Not a speck of wheat has passed through my lips this whole week.
Which is not to say I don't crave the occasional toasty, crispy morsel.
So I roasted a couple of potatoes and scooped out the insides (saving the shells for later), riced the potatoes and blended the mash with melted butter, an egg and some salt. I wish I'd used more potatoes or just half the egg; it was a bit gooey.
I rolled this "dough" on a greased surface with a greased pin and cut it into -- ahem -- "shapes" (which did not hold their shape as the knife dragged through this squishy stuff). I pretty much ended up patting the individual crackers into shape and desired thinness on the baking sheet...

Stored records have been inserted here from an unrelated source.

-- ==== Sys2Proof/Machine/Matrix.lean ====
section
/-! DEFINITION. The matrix builder (spec/45_matrix_builder.md): MXINIT, MXFIND, MXTIME, MXALIGN, MXRSVD, MXDATA, MXFMT,
MXVER, ILVRD, CLASS. Each step is written as the list of modules it writes, in the order of its rule, and the shared
operation `plotAll` writes them. -/

namespace Sys2Proof.Machine

/-! ### Geometry -/

/-- `|a - b|`. -/
def absDiff (a b : Nat) : Nat := (a - b) + (b - a)

/-- The alignment coordinate lists, version 1 first (R219). -/
def alignRows : List (List Nat) :=
  [[], [6, 18], [6, 22], [6, 26], [6, 30]] ++
  [[6, 34], [6, 22, 38], [6, 24, 42], [6, 26, 46], [6, 28, 50]] ++
  [[6, 30, 54], [6, 32, 58], [6, 34, 62], [6, 26, 46, 66], [6, 26, 48, 70]] ++
  [[6, 26, 50, 74], [6, 30, 54, 78], [6, 30, 56, 82], [6, 30, 58, 86], [6, 34, 62, 90]] ++
  [[6, 28, 50, 72, 94], [6, 26, 50, 74, 98], [6, 30, 54, 78, 102], [6, 28, 54, 80, 106], [6, 32, 58, 84, 110]] ++
  [[6, 30, 58, 86, 114], [6, 34, 62, 90, 118], [6, 26, 50, 74, 98, 122]] ++
  [[6, 30, 54, 78, 102, 126], [6, 26, 52, 78, 104, 130]] ++
  [[6, 30, 56, 82, 108, 134], [6, 34, 60, 86, 112, 138], [6, 30, 58, 86, 114, 142]] ++
  [[6, 34, 62, 90, 118, 146], [6, 30, 54, 78, 102, 126, 150]] ++
  [[6, 24, 50, 76, 102, 128, 154], [6, 28, 54, 80, 106, 132, 158], [6, 32, 58, 84, 110, 136, 162]] ++
  [[6, 26, 54, 82, 110, 138, 166], [6, 30, 58, 86, 114, 142, 170]]

/-- `AL(v)` (R219); no coordinates outside 1..40. -/
def alignCoords : Nat → List Nat
  | 0 => []
  | v + 1 => alignRows.getD v []

/-- The three candidate centres whose 5×5 square would overlap a finder pattern (R211). -/
def onFinder (v : Nat) (cr cc : Nat) : Bool :=
  (cr == 6 && cc == 6) || (cr == 6 && cc == width v - 7) || (cr == width v - 7 && cc == 6)

/-- `Centres(v)`: all pairs of coordinates but the three on the finder patterns (R211). -/
def centres (v : Nat) : List (Nat × Nat) :=
  (alignCoords v).flatMap fun cr =>
    ((alignCoords v).filter fun cc => !onFinder v cr cc).map fun cc => (cr, cc)

/-- The three kinds of cell (spec/10_state.md R45). -/
inductive CellClass where
  | function
  | reserved
  | data
  deriving DecidableEq, Repr

/-- Line 5 of R212: some alignment pattern covers the cell. -/
def onAlignment (v r c : Nat) : Bool :=
  (centres v).any fun ctr => absDiff r ctr.1 ≤ 2 && absDiff c ctr.2 ≤ 2

/-- `Class(v, r, c)`: the first line of R212 that applies. -/
def cellClass (v r c : Nat) : CellClass :=
  let w := width v
  if r ≤ 7 ∧ c ≤ 7 then .function
  else if r ≤ 7 ∧ w - 8 ≤ c then .function
  else if w - 8 ≤ r ∧ c ≤ 7 then .function
  else if r = 6 ∨ c = 6 then .function
  else if onAlignment v r c then .function
  else if r = w - 8 ∧ c = 8 then .function
  else if (r = 8 ∧ c ≤ 8) ∨ (c = 8 ∧ r ≤ 8) then .reserved
  else if (r = 8 ∧ w - 8 ≤ c) ∨ (c = 8 ∧ w - 7 ≤ r) then .reserved
  else if 7 ≤ v ∧ r ≤ 5 ∧ w - 11 ≤ c ∧ c ≤ w - 9 then .reserved
  else if 7 ≤ v ∧ c ≤ 5 ∧ w - 11 ≤ r ∧ r ≤ w - 9 then .reserved
  else .data

/-- All cells of the grid, row by row. -/
def allCells (v : Nat) : List (Nat × Nat) :=
  (List.range (width v)).flatMap fun r => (List.range (width v)).map fun c => (r, c)

/-! ### Function patterns and reserved areas -/

/-- The finder shape with its separator, by the distance `m` from the centre of the pattern (R215). -/
def finderDark (m : Nat) : Bool :=
  m = 3 || m ≤ 1

/-- The modules of one finder pattern and separator whose corner is (r0, c0), where they fall inside the grid. The offsets
`dr`, `dc` of R216 run from -1 to 7; `i`, `j` are these plus 1. -/
def finderPlots (w r0 c0 : Nat) : List Plot :=
  (List.range 9).flatMap fun i =>
    ((List.range 9).filter fun j => 1 ≤ r0 + i && r0 + i - 1 < w && 1 ≤ c0 + j && c0 + j - 1 < w).map fun j =>
      ⟨r0 + i - 1, c0 + j - 1, finderDark (max (absDiff i 4) (absDiff j 4))⟩

/-- Step 1: the three finder patterns (R216). -/
def allFinderPlots (v : Nat) : List Plot :=
  finderPlots (width v) 0 0 ++ finderPlots (width v) 0 (width v - 7) ++ finderPlots (width v) (width v - 7) 0

/-- Step 2: the timing patterns along row 6 and column 6, dark at even index (R217). -/
def timingPlots (v : Nat) : List Plot :=
  (List.range' 8 (width v - 16)).flatMap fun i => [⟨6, i, i % 2 = 0⟩, ⟨i, 6, i % 2 = 0⟩]

/-- The modules of one alignment pattern (R218, R220). The offsets run from -2 to 2; `i`, `j` are these plus 2. -/
def alignmentPlots (ctr : Nat × Nat) : List Plot :=
  (List.range 5).flatMap fun i => (List.range 5).map fun j =>
    ⟨ctr.1 + i - 2, ctr.2 + j - 2, max (absDiff i 2) (absDiff j 2) ≠ 1⟩

/-- Step 3: every alignment pattern of the version (R220). -/
def allAlignmentPlots (v : Nat) : List Plot :=
  (centres v).flatMap alignmentPlots

/-- The cells of class Reserved, row by row (R222). -/
def reservedCells (v : Nat) : List (Nat × Nat) :=
  (allCells v).filter fun rc => cellClass v rc.1 rc.2 = .reserved

/-- Step 4: the reserved cells become light, the dark module dark (R221, R223). -/
def reservedPlots (v : Nat) : List Plot :=
  (reservedCells v).map (fun rc => ⟨rc.1, rc.2, false⟩) ++ [⟨width v - 8, 8, true⟩]

/-- RESULT of MXRSVD: the number of Reserved cells, 30 for `v < 7` and 66 from version 7 on (R223). -/
def reservedCount (v : Nat) : Nat :=
  if v < 7 then 30 else 66

/-! ### Interleaving -/

/-- The TMP index of the i-th byte of the interleaved codeword stream (R227). -/
def streamIndex (v i : Nat) : Nat :=
  if i < (cat v).g1s * nblk v then blkOff v (i % nblk v) + i / nblk v
  else if i < cap v then blkOff v ((cat v).g1b + (i - (cat v).g1s * nblk v)) + (cat v).g1s
  else cap v + (cat v).k * ((i - cap v) % nblk v) + (i - cap v) / nblk v

/-- The interleaved stream, read from TMP (R225, R226, R227). -/
def streamBytes (v : Nat) (tmp : Memory) : Except Fault (List Byte) :=
  tmp.fetchAll .tmp ((List.range (tot v)).map (streamIndex v))

/-! ### Placement -/

/-- The right columns of the column pairs, from the right edge, the timing column skipped (R231). `fuel` bounds the loop;
the width is enough. -/
def columnPairs : Nat → Nat → List Nat
  | 0, _ => []
  | fuel + 1, right =>
    if right < 1 then []
    else
      let right' := if right = 6 then 5 else right
      right' :: columnPairs fuel (right' - 2)

/-- `up`: a pair is walked upward when bit 1 of `right + 1` is 0 (R231). -/
def walksUp (right : Nat) : Bool :=
  (right + 1) &&& 2 = 0

/-- The cells of one column pair in the order of the walk, right cell of each row first (R231). -/
def pairCells (v right : Nat) : List (Nat × Nat) :=
  (List.range (width v)).flatMap fun t =>
    let r := if walksUp right then width v - 1 - t else t
    [(r, right), (r, right - 1)].filter fun rc => cellClass v rc.1 rc.2 = .data

/-- `CellOrder(v)`: the Data cells in placement order (R231). -/
def cellOrder (v : Nat) : List (Nat × Nat) :=
  (columnPairs (width v) (width v - 1)).flatMap (pairCells v)

/-- The bits of a codeword, most significant first (R230). -/
def byteBits (x : Byte) : List Bool :=
  (List.range 8).map fun j => x.getLsbD (7 - j)

/-- Bit `7 - (i mod 8)` of `Stream(v, i div 8)` for the i-th cell (R232). -/
def dataPlots (cells : List (Nat × Nat)) (bytes : List Byte) : List Plot :=
  (cells.zip (bytes.flatMap byteBits)).map fun p => ⟨p.1.1, p.1.2, p.2⟩

/-! ### Format and version information -/

/-- The format-information word (R236). -/
def fmtWord : Nat := 0x77C4

/-- The first copy's cell of format bit i (R237). -/
def fmtCell1 (i : Nat) : Nat × Nat :=
  if i ≤ 5 then (i, 8) else if i = 6 then (7, 8) else if i = 7 then (8, 8) else if i = 8 then (8, 7) else (8, 14 - i)

/-- The second copy's cell of format bit i (R237). -/
def fmtCell2 (v i : Nat) : Nat × Nat :=
  if i ≤ 7 then (8, width v - 1 - i) else (width v - 15 + i, 8)

/-- Step 7: both copies of the format word (R238). -/
def formatPlots (v : Nat) : List Plot :=
  (List.range 15).flatMap fun i =>
    [⟨(fmtCell1 i).1, (fmtCell1 i).2, fmtWord.testBit i⟩, ⟨(fmtCell2 v i).1, (fmtCell2 v i).2, fmtWord.testBit i⟩]

/-- The version-information words, version 7 first (R240). -/
def versionWords : List Nat :=
  [0x07C94, 0x085BC, 0x09A99, 0x0A4D3, 0x0BBF6, 0x0C762, 0x0D847] ++
  [0x0E60D, 0x0F928, 0x10B78, 0x1145D, 0x12A17, 0x13532, 0x149A6] ++
  [0x15683, 0x168C9, 0x177EC, 0x18EC4, 0x191E1, 0x1AFAB, 0x1B08E] ++
  [0x1CC1A, 0x1D33F, 0x1ED75, 0x1F250, 0x209D5, 0x216F0, 0x228BA] ++
  [0x2379F, 0x24B0B, 0x2542E, 0x26A64, 0x27541, 0x28C69]

/-- `VER(v)` for `v >= 7` (R240). -/
def verWord (v : Nat) : Nat :=
  versionWords.getD (v - 7) 0

/-- Step 8: the two version-information blocks, for `v >= 7` only (R241, R242). -/
def versionPlots (v : Nat) : List Plot :=
  if 7 ≤ v then
    (List.range 18).flatMap fun i =>
      [⟨i / 3, width v - 11 + i % 3, (verWord v).testBit i⟩, ⟨width v - 11 + i % 3, i / 3, (verWord v).testBit i⟩]
  else []

/-- RESULT of MXVER (R242). -/
def verResult (v : Nat) : Nat :=
  if 7 ≤ v then verWord v else 0

/-! ### The commands -/

/-- The common shape of the steps that write modules: the PHASE requirement, the bound on OUT, the modules, the next
PHASE, and RESULT (R216, R217, R220, R223, R238, R242). -/
def plotStep (need next : Phase) (plots : List Plot) (result : Nat) (s : State) : Attempt := do
  require (s.phase = need) .sequence s
  require (img s.v ≤ s.outSize.toNat) .bufferTooSmall s
  let out ← orHalt (plotAll (stride s.v) s.out plots)
  .ok ({ s with out := out, phase := next }.withResult result)

/-- `MXINIT` (R214): every bitmap byte becomes 0. -/
def doMxinit (s : State) : Attempt := do
  require (s.phase = .coded) .sequence s
  require (img s.v ≤ s.outSize.toNat) .bufferTooSmall s
  .ok ({ s with out := s.out.writeRun 0 (List.replicate (img s.v) 0), phase := .blank }.withResult (img s.v))

/-- `MXFIND` (R216). -/
def doMxfind (s : State) : Attempt :=
  plotStep .blank .finders (allFinderPlots s.v) 0 s

/-- `MXTIME` (R217). -/
def doMxtime (s : State) : Attempt :=
  plotStep .finders .timing (timingPlots s.v) 0 s

/-- `MXALIGN` (R220). -/
def doMxalign (s : State) : Attempt :=
  plotStep .timing .aligned (allAlignmentPlots s.v) (centres s.v).length s

/-- `MXRSVD` (R223). -/
def doMxrsvd (s : State) : Attempt :=
  plotStep .aligned .reserved (reservedPlots s.v) (reservedCount s.v) s

/-- `MXDATA` (R232): the internal-consistency check of R234 comes after the buffer checks. DESIGN CHOICE, safe
(notes/assumptions/10.md). -/
def doMxdata (s : State) : Attempt := do
  require (s.phase = .reserved) .sequence s
  require (img s.v ≤ s.outSize.toNat) .bufferTooSmall s
  require (tot s.v ≤ s.tmpSize.toNat) .bufferTooSmall s
  require (8 * tot s.v ≤ (cellOrder s.v).length ∧ (cellOrder s.v).length < 8 * tot s.v + 8) .internal s
  let bytes ← orHalt (streamBytes s.v s.tmp)
  let out ← orHalt (plotAll (stride s.v) s.out (dataPlots (cellOrder s.v) bytes))
  .ok ({ s with out := out, phase := .placed }.withResult (8 * tot s.v))

/-- `MXFMT` (R238). -/
def doMxfmt (s : State) : Attempt :=
  plotStep .placed .formatted (formatPlots s.v) fmtWord s

/-- `MXVER` (R242). -/
def doMxver (s : State) : Attempt :=
  plotStep .formatted .versionInfo (versionPlots s.v) (verResult s.v) s

/-- `ILVRD i` (R228). -/
def doIlvrd (i : BitVec 16) (s : State) : Attempt := do
  require (4 ≤ s.phase.toNat) .sequence s
  require (i.toNat < tot s.v) .badOperand s
  require (tot s.v ≤ s.tmpSize.toNat) .bufferTooSmall s
  let x ← orHalt (s.tmp.fetch .tmp (streamIndex s.v i.toNat))
  .ok (s.withResult x.toNat)

/-- The code that CLASS answers: 0 Function, 1 Reserved, 2 Data (R243). -/
def CellClass.toNat : CellClass → Nat
  | .function => 0
  | .reserved => 1
  | .data => 2

/-- `CLASS r, c` (R243). -/
def doCellclass (r c : Byte) (s : State) : Attempt := do
  require (1 ≤ s.phase.toNat) .sequence s
  require (r.toNat < width s.v ∧ c.toNat < width s.v) .badOperand s
  .ok (s.withResult (cellClass s.v r.toNat c.toNat).toNat)

/-- `MXINIT` (R214). -/
def execMxinit (s : State) : Host.Outcome State Fault Refusal :=
  finish (doMxinit s)

/-- `MXFIND` (R216). -/
def execMxfind (s : State) : Host.Outcome State Fault Refusal :=
  finish (doMxfind s)

/-- `MXTIME` (R217). -/
def execMxtime (s : State) : Host.Outcome State Fault Refusal :=
  finish (doMxtime s)

/-- `MXALIGN` (R220). -/
def execMxalign (s : State) : Host.Outcome State Fault Refusal :=
  finish (doMxalign s)

/-- `MXRSVD` (R223). -/
def execMxrsvd (s : State) : Host.Outcome State Fault Refusal :=
  finish (doMxrsvd s)

/-- `MXDATA` (R232). -/
def execMxdata (s : State) : Host.Outcome State Fault Refusal :=
  finish (doMxdata s)

/-- `MXFMT` (R238). -/
def execMxfmt (s : State) : Host.Outcome State Fault Refusal :=
  finish (doMxfmt s)

/-- `MXVER` (R242). -/
def execMxver (s : State) : Host.Outcome State Fault Refusal :=
  finish (doMxver s)

/-- `ILVRD i` (R228). -/
def execIlvrd (i : BitVec 16) (s : State) : Host.Outcome State Fault Refusal :=
  finish (doIlvrd i s)

/-- `CLASS r, c` (R243). -/
def execCellclass (r c : Byte) (s : State) : Host.Outcome State Fault Refusal :=
  finish (doCellclass r c s)

end Sys2Proof.Machine
end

Anyway, after a while in a 375 oven, they took on the coloring of vanilla wafers (you know that look: yellow on top, toasty brown around the edges), so I let them go until they were mostly evenly browned all over, even turning some of them over on the baking sheet. It took a while.
I'm not giving proportions, because obviously this "recipe" needs fine tuning.
But look what I got! They were quite nice smeared with a luscious mixture of Point Reyes Original Blue Farmstead cheese and Cowgirl Creamery Creme Fraiche.
Tonight: Hog Island oysters with chopped sauteed local chard and onion, maybe showered with a little grated Straus cheddar, run under the broiler for a few minutes and finally sprinkled with foraged fennel pollen. Beloved husband and co-cook has already named this dish "Oysters Hoggefennel."